Stored records
■ ■ ■ ■ ■ ■ ■
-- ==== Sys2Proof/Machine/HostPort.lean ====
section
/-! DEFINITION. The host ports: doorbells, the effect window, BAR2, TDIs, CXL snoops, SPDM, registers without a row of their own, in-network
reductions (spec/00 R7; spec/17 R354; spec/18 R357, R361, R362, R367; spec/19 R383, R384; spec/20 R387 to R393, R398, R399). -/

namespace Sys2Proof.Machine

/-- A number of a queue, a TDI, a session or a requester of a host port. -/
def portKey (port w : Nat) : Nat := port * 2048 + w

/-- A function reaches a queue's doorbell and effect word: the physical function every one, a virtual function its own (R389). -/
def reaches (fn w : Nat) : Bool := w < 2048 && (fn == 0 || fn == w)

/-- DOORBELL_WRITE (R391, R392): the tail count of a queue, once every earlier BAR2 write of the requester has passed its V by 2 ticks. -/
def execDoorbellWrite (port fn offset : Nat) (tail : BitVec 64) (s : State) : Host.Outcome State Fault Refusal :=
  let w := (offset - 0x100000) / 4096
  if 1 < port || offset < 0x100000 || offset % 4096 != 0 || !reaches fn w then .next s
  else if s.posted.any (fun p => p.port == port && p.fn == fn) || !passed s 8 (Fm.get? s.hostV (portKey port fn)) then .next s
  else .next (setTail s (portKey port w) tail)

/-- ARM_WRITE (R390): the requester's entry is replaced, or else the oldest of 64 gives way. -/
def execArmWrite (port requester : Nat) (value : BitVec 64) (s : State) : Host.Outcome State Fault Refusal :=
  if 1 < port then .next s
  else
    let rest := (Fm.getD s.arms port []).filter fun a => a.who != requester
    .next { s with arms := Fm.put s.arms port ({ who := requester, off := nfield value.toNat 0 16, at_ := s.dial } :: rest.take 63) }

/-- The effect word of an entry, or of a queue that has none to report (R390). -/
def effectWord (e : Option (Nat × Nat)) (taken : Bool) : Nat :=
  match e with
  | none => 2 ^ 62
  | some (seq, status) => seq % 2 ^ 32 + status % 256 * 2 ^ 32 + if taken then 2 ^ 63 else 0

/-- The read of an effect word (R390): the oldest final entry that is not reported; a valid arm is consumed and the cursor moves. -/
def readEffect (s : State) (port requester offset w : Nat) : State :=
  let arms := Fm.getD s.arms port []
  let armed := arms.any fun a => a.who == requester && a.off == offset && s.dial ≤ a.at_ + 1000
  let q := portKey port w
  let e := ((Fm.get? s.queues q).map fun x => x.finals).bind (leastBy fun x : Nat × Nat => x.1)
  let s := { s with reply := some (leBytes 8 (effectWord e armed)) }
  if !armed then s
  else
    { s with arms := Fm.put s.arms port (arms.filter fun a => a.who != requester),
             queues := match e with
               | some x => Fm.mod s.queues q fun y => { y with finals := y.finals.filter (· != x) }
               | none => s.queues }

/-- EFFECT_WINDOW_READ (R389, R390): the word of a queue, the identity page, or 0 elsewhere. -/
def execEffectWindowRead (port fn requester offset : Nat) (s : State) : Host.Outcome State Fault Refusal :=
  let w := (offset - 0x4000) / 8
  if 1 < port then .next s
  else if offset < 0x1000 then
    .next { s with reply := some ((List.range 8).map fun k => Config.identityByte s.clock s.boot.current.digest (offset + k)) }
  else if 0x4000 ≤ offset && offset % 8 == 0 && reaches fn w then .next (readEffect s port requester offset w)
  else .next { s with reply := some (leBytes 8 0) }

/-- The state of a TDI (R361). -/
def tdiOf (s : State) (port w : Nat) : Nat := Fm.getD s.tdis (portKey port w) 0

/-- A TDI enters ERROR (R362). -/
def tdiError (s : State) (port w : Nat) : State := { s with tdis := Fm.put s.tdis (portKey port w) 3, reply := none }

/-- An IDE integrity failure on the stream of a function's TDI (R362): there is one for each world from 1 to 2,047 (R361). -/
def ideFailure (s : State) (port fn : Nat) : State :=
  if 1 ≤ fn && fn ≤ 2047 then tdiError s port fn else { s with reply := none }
■ ■ ■ ■ ■ ■ ■
### What the task asks
The data is to be reproduced in full, every line intact.

### Problem solution
-- ==== Sys2Proof/Machine/HostPort.lean ====
section
/-! DEFINITION. The host ports: doorbells, the effect window, BAR2, TDIs, CXL snoops, SPDM, registers without a row of their own, in-network
reductions (spec/00 R7; spec/17 R354; spec/18 R357, R361, R362, R367; spec/19 R383, R384; spec/20 R387 to R393, R398, R399). -/

namespace Sys2Proof.Machine

/-- A number of a queue, a TDI, a session or a requester of a host port. -/
def portKey (port w : Nat) : Nat := port * 2048 + w

/-- A function reaches a queue's doorbell and effect word: the physical function every one, a virtual function its own (R389). -/
def reaches (fn w : Nat) : Bool := w < 2048 && (fn == 0 || fn == w)

/-- DOORBELL_WRITE (R391, R392): the tail count of a queue, once every earlier BAR2 write of the requester has passed its V by 2 ticks. -/
def execDoorbellWrite (port fn offset : Nat) (tail : BitVec 64) (s : State) : Host.Outcome State Fault Refusal :=
  let w := (offset - 0x100000) / 4096
  if 1 < port || offset < 0x100000 || offset % 4096 != 0 || !reaches fn w then .next s
  else if s.posted.any (fun p => p.port == port && p.fn == fn) || !passed s 8 (Fm.get? s.hostV (portKey port fn)) then .next s
  else .next (setTail s (portKey port w) tail)

/-- ARM_WRITE (R390): the requester's entry is replaced, or else the oldest of 64 gives way. -/
def execArmWrite (port requester : Nat) (value : BitVec 64) (s : State) : Host.Outcome State Fault Refusal :=
  if 1 < port then .next s
  else
    let rest := (Fm.getD s.arms port []).filter fun a => a.who != requester
    .next { s with arms := Fm.put s.arms port ({ who := requester, off := nfield value.toNat 0 16, at_ := s.dial } :: rest.take 63) }

/-- The effect word of an entry, or of a queue that has none to report (R390). -/
def effectWord (e : Option (Nat × Nat)) (taken : Bool) : Nat :=
  match e with
  | none => 2 ^ 62
  | some (seq, status) => seq % 2 ^ 32 + status % 256 * 2 ^ 32 + if taken then 2 ^ 63 else 0

/-- The read of an effect word (R390): the oldest final entry that is not reported; a valid arm is consumed and the cursor moves. -/
def readEffect (s : State) (port requester offset w : Nat) : State :=
  let arms := Fm.getD s.arms port []
  let armed := arms.any fun a => a.who == requester && a.off == offset && s.dial ≤ a.at_ + 1000
  let q := portKey port w
  let e := ((Fm.get? s.queues q).map fun x => x.finals).bind (leastBy fun x : Nat × Nat => x.1)
  let s := { s with reply := some (leBytes 8 (effectWord e armed)) }
  if !armed then s
  else
    { s with arms := Fm.put s.arms port (arms.filter fun a => a.who != requester),
             queues := match e with
               | some x => Fm.mod s.queues q fun y => { y with finals := y.finals.filter (· != x) }
               | none => s.queues }

/-- EFFECT_WINDOW_READ (R389, R390): the word of a queue, the identity page, or 0 elsewhere. -/
def execEffectWindowRead (port fn requester offset : Nat) (s : State) : Host.Outcome State Fault Refusal :=
  let w := (offset - 0x4000) / 8
  if 1 < port then .next s
  else if offset < 0x1000 then
    .next { s with reply := some ((List.range 8).map fun k => Config.identityByte s.clock s.boot.current.digest (offset + k)) }
  else if 0x4000 ≤ offset && offset % 8 == 0 && reaches fn w then .next (readEffect s port requester offset w)
  else .next { s with reply := some (leBytes 8 0) }

/-- The state of a TDI (R361). -/
def tdiOf (s : State) (port w : Nat) : Nat := Fm.getD s.tdis (portKey port w) 0

/-- A TDI enters ERROR (R362). -/
def tdiError (s : State) (port w : Nat) : State := { s with tdis := Fm.put s.tdis (portKey port w) 3, reply := none }

/-- An IDE integrity failure on the stream of a function's TDI (R362): there is one for each world from 1 to 2,047 (R361). -/
def ideFailure (s : State) (port fn : Nat) : State :=
  if 1 ≤ fn && fn ≤ 2047 then tdiError s port fn else { s with reply := none }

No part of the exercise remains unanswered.